How to complete this task: All entries must be given again in full, exactly as they were supplied.

◇ ◇ ◇ ◇

-- ==== Sys2Proof/Tests/Slice0.lean ====
section
/-! SUPPORT. Tests: the assembler's checks, one step of each command on the vectors of 95_test_vectors.md, and for every obligation
with hypotheses a witness that meets them, clause by clause. -/

namespace Sys2Proof.Tests

open Machine

-- One theorem at a time: the kernel evaluations below wait for each other, and each waiting thread holds a large stack.
set_option Elab.async false

/-! ### Small states and readers -/

/-- The next state, if there is one. -/
def ended : Host.Outcome State Fault Refusal → Option State
  | .next s => some s
  | .fault _ => none
  | .refused _ => none

/-- The fault, if there is one. -/
def stopped : Host.Outcome State Fault Refusal → Option Fault
  | .next _ => none
  | .fault f => some f
  | .refused _ => none

theorem next_of_ended {o : Host.Outcome State Fault Refusal} {t : State} (h : ended o = some t) : o = .next t := by
  cases o <;> simp_all [ended]

theorem fault_of_stopped {o : Host.Outcome State Fault Refusal} {f : Fault} (h : stopped o = some f) : o = .fault f := by
  cases o <;> simp_all [stopped]

theorem ok_of_toOption {α : Type} {x : Except Fault α} {a : α} (h : x.toOption = some a) : x = .ok a := by
  cases x <;> simp_all [Except.toOption]

/-- `STATUS` after a command. -/
def statusAfter (i : Instr) (s : State) : Option Word := (ended (exec i s)).map statusWord

/-- `RESULT` after a command. -/
def resultAfter (i : Instr) (s : State) : Option Word := (ended (exec i s)).map State.result

/-- The bytes of OUT after a command. -/
def outAfter (i : Instr) (s : State) : Option (List Byte) := (ended (exec i s)).map fun t => outBytes t.out

/-- The input of V-L1. -/
def aaab : List Byte := [0x41#8, 0x41#8, 0x41#8, 0x42#8]

/-- The power-on state with these bytes in IN. -/
def holding (bytes : List Byte) : State := { State.reset with input := bytes }

/-- The histogram of V-L1. -/
def counted : State := setHist 0x42#8 1#32 (setHist 0x41#8 3#32 State.reset)

/-- The tree of V-L1. -/
def built : State := buildTree counted

/-- The same tree as a term. -/
def builtTree : Tree := .node 4 (.node 3 (.leaf 1 0x42#9) (.leaf 2 256#9)) (.leaf 0 0x41#9)

/-- A state with this code table. -/
def withCodes (codes : Vector CodeEntry symbolCount) (s : State) : State := { s with codes := codes, codesValid := true }

/-- A state with these bytes in IN. -/
def supplied (bytes : List Byte) (s : State) : State := { s with input := bytes }

/-- The code table of V-L1's tree. -/
def builtCodes : Vector CodeEntry symbolCount := (codeTable built.nodes built.root).toOption.getD noCodes

/-- The codes of V-L1: A "1", B "00", EOS "01". -/
def coded : State := withCodes builtCodes built

/-- A tree whose only leaf is EOS (V-L2). -/
def eosOnly : State := buildTree State.reset

/-- The same codes without that of EOS. -/
def noEos : State := withCodes (builtCodes.set 256 CodeEntry.none) built

/-- IN begins with the magic number, and goes on with these bytes. -/
def streamed (rest : List Byte) : State := holding (wordBytes Config.magicTree ++ rest)

/-- The bytes of V-L1's stream after the magic number. -/
def aaabTail : List Byte := [0x24#8, 0x2C#8, 0x02#8, 0x41#8, 0xE2#8]

/-- A tree with `n` internal nodes, each the left child of the one before. -/
def leftComb : Nat → Tree
  | 0 => .leaf 0 0#9
  | n + 1 => .node 0 (leftComb n) (.leaf 0 0#9)

/-- A state with a command word latched. -/
def latched (w : Word) (s : State) : State := { s with pending := w, busy := true }

/-- A state with one host action as its only turn. -/
def acting (a : HostAction) (s : State) : State := { s with turns := [.host a] }

/-- A state with the error of V-D7's first row latched. -/
def failed (s : State) : State := { s with errCode := 1#4, errOpc := 0x33#8 }

/-! ### The assembler's checks (R118): an ill-formed line for each -/

theorem test_illformed_byte : (⟨0x11#8, [256]⟩ : AsmLine).wellFormed = false := by decide
theorem test_illformed_symbol : (⟨0x21#8, [512]⟩ : AsmLine).wellFormed = false := by decide
theorem test_illformed_word : (⟨0x22#8, [0, 8]⟩ : AsmLine).wellFormed = false := by decide
theorem test_illformed_index : (⟨0x15#8, [1024]⟩ : AsmLine).wellFormed = false := by decide
theorem test_illformed_mode : (⟨0x23#8, [2]⟩ : AsmLine).wellFormed = false := by decide
theorem test_illformed_operand_count : (⟨0x00#8, [0]⟩ : AsmLine).wellFormed = false := by decide
theorem test_illformed_opcode : (⟨0x05#8, []⟩ : AsmLine).wellFormed = false := by decide
theorem test_wellformed_limits :
    (⟨0x11#8, [255]⟩ : AsmLine).wellFormed = true ∧ (⟨0x22#8, [511, 7]⟩ : AsmLine).wellFormed = true ∧
    (⟨0x15#8, [1023]⟩ : AsmLine).wellFormed = true ∧ (⟨0x27#8, []⟩ : AsmLine).wellFormed = true := by decide

/-- V-X1 and R118: lines of text. -/
theorem test_assemble_text :
    assemble "CODE_BITS 256, 1" = some 0x22000300#32 ∧ assemble "COMPRESS counts ; c" = some 0x27000001#32 ∧
    assemble "HIST_COUNT 0x41" = some 0x11000041#32 ∧ assemble "HIST_COUNT 256" = none := by decide +kernel

/-! ### Decoding: a word of each family, written out from the formats, and the illegal words of V-X2 -/

theorem test_decode_families :
    decode (0x04#8 ++ 0#24) = .command .outFlush ∧ decode (0x13#8 ++ 0#16 ++ 0xA5#8) = .command (.histRead 0xA5#8) ∧
    decode (0x22#8 ++ 0#12 ++ 5#3 ++ 0x101#9) = .command (.codeBits 0x101#9 5#3) ∧
    decode (0x31#8 ++ 0#24) = .command .decodeSym := by decide

theorem test_decode_illegal :
    decode 0x34000000#32 = .illegal (.reservedOpcode 0x34#8) ∧ decode 0x15000400#32 = .illegal (.reservedBits 0x15#8) ∧
    decode 0x22001000#32 = .illegal (.reservedBits 0x22#8) ∧ decode 0x10800000#32 = .illegal (.reservedBits 0x10#8) := by decide

/-- What the host asks of the decoder: a row's word, its bits numbered from bit 0 of the one word. -/
theorem test_decodeTableWord : decodeTableWord 32 0x15000004 = some (.nodeRead 4#10) ∧ decodeTableWord 32 0x05000000 = none := by
  decide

◇ ◇ ◇ ◇

Solution below:
-- ==== Sys2Proof/Tests/Slice0.lean ====
section
/-! SUPPORT. Tests: the assembler's checks, one step of each command on the vectors of 95_test_vectors.md, and for every obligation
with hypotheses a witness that meets them, clause by clause. -/

namespace Sys2Proof.Tests

open Machine

-- One theorem at a time: the kernel evaluations below wait for each other, and each waiting thread holds a large stack.
set_option Elab.async false

/-! ### Small states and readers -/

/-- The next state, if there is one. -/
def ended : Host.Outcome State Fault Refusal → Option State
  | .next s => some s
  | .fault _ => none
  | .refused _ => none

/-- The fault, if there is one. -/
def stopped : Host.Outcome State Fault Refusal → Option Fault
  | .next _ => none
  | .fault f => some f
  | .refused _ => none

theorem next_of_ended {o : Host.Outcome State Fault Refusal} {t : State} (h : ended o = some t) : o = .next t := by
  cases o <;> simp_all [ended]

theorem fault_of_stopped {o : Host.Outcome State Fault Refusal} {f : Fault} (h : stopped o = some f) : o = .fault f := by
  cases o <;> simp_all [stopped]

theorem ok_of_toOption {α : Type} {x : Except Fault α} {a : α} (h : x.toOption = some a) : x = .ok a := by
  cases x <;> simp_all [Except.toOption]

/-- `STATUS` after a command. -/
def statusAfter (i : Instr) (s : State) : Option Word := (ended (exec i s)).map statusWord

/-- `RESULT` after a command. -/
def resultAfter (i : Instr) (s : State) : Option Word := (ended (exec i s)).map State.result

/-- The bytes of OUT after a command. -/
def outAfter (i : Instr) (s : State) : Option (List Byte) := (ended (exec i s)).map fun t => outBytes t.out

/-- The input of V-L1. -/
def aaab : List Byte := [0x41#8, 0x41#8, 0x41#8, 0x42#8]

/-- The power-on state with these bytes in IN. -/
def holding (bytes : List Byte) : State := { State.reset with input := bytes }

/-- The histogram of V-L1. -/
def counted : State := setHist 0x42#8 1#32 (setHist 0x41#8 3#32 State.reset)

/-- The tree of V-L1. -/
def built : State := buildTree counted

/-- The same tree as a term. -/
def builtTree : Tree := .node 4 (.node 3 (.leaf 1 0x42#9) (.leaf 2 256#9)) (.leaf 0 0x41#9)

/-- A state with this code table. -/
def withCodes (codes : Vector CodeEntry symbolCount) (s : State) : State := { s with codes := codes, codesValid := true }

/-- A state with these bytes in IN. -/
def supplied (bytes : List Byte) (s : State) : State := { s with input := bytes }

/-- The code table of V-L1's tree. -/
def builtCodes : Vector CodeEntry symbolCount := (codeTable built.nodes built.root).toOption.getD noCodes

/-- The codes of V-L1: A "1", B "00", EOS "01". -/
def coded : State := withCodes builtCodes built

/-- A tree whose only leaf is EOS (V-L2). -/
def eosOnly : State := buildTree State.reset

/-- The same codes without that of EOS. -/
def noEos : State := withCodes (builtCodes.set 256 CodeEntry.none) built

/-- IN begins with the magic number, and goes on with these bytes. -/
def streamed (rest : List Byte) : State := holding (wordBytes Config.magicTree ++ rest)

/-- The bytes of V-L1's stream after the magic number. -/
def aaabTail : List Byte := [0x24#8, 0x2C#8, 0x02#8, 0x41#8, 0xE2#8]

/-- A tree with `n` internal nodes, each the left child of the one before. -/
def leftComb : Nat → Tree
  | 0 => .leaf 0 0#9
  | n + 1 => .node 0 (leftComb n) (.leaf 0 0#9)

/-- A state with a command word latched. -/
def latched (w : Word) (s : State) : State := { s with pending := w, busy := true }

/-- A state with one host action as its only turn. -/
def acting (a : HostAction) (s : State) : State := { s with turns := [.host a] }

/-- A state with the error of V-D7's first row latched. -/
def failed (s : State) : State := { s with errCode := 1#4, errOpc := 0x33#8 }

/-! ### The assembler's checks (R118): an ill-formed line for each -/

theorem test_illformed_byte : (⟨0x11#8, [256]⟩ : AsmLine).wellFormed = false := by decide
theorem test_illformed_symbol : (⟨0x21#8, [512]⟩ : AsmLine).wellFormed = false := by decide
theorem test_illformed_word : (⟨0x22#8, [0, 8]⟩ : AsmLine).wellFormed = false := by decide
theorem test_illformed_index : (⟨0x15#8, [1024]⟩ : AsmLine).wellFormed = false := by decide
theorem test_illformed_mode : (⟨0x23#8, [2]⟩ : AsmLine).wellFormed = false := by decide
theorem test_illformed_operand_count : (⟨0x00#8, [0]⟩ : AsmLine).wellFormed = false := by decide
theorem test_illformed_opcode : (⟨0x05#8, []⟩ : AsmLine).wellFormed = false := by decide
theorem test_wellformed_limits :
    (⟨0x11#8, [255]⟩ : AsmLine).wellFormed = true ∧ (⟨0x22#8, [511, 7]⟩ : AsmLine).wellFormed = true ∧
    (⟨0x15#8, [1023]⟩ : AsmLine).wellFormed = true ∧ (⟨0x27#8, []⟩ : AsmLine).wellFormed = true := by decide

/-- V-X1 and R118: lines of text. -/
theorem test_assemble_text :
    assemble "CODE_BITS 256, 1" = some 0x22000300#32 ∧ assemble "COMPRESS counts ; c" = some 0x27000001#32 ∧
    assemble "HIST_COUNT 0x41" = some 0x11000041#32 ∧ assemble "HIST_COUNT 256" = none := by decide +kernel

/-! ### Decoding: a word of each family, written out from the formats, and the illegal words of V-X2 -/

theorem test_decode_families :
    decode (0x04#8 ++ 0#24) = .command .outFlush ∧ decode (0x13#8 ++ 0#16 ++ 0xA5#8) = .command (.histRead 0xA5#8) ∧
    decode (0x22#8 ++ 0#12 ++ 5#3 ++ 0x101#9) = .command (.codeBits 0x101#9 5#3) ∧
    decode (0x31#8 ++ 0#24) = .command .decodeSym := by decide

theorem test_decode_illegal :
    decode 0x34000000#32 = .illegal (.reservedOpcode 0x34#8) ∧ decode 0x15000400#32 = .illegal (.reservedBits 0x15#8) ∧
    decode 0x22001000#32 = .illegal (.reservedBits 0x22#8) ∧ decode 0x10800000#32 = .illegal (.reservedBits 0x10#8) := by decide

/-- What the host asks of the decoder: a row's word, its bits numbered from bit 0 of the one word. -/
theorem test_decodeTableWord : decodeTableWord 32 0x15000004 = some (.nodeRead 4#10) ∧ decodeTableWord 32 0x05000000 = none := by
  decide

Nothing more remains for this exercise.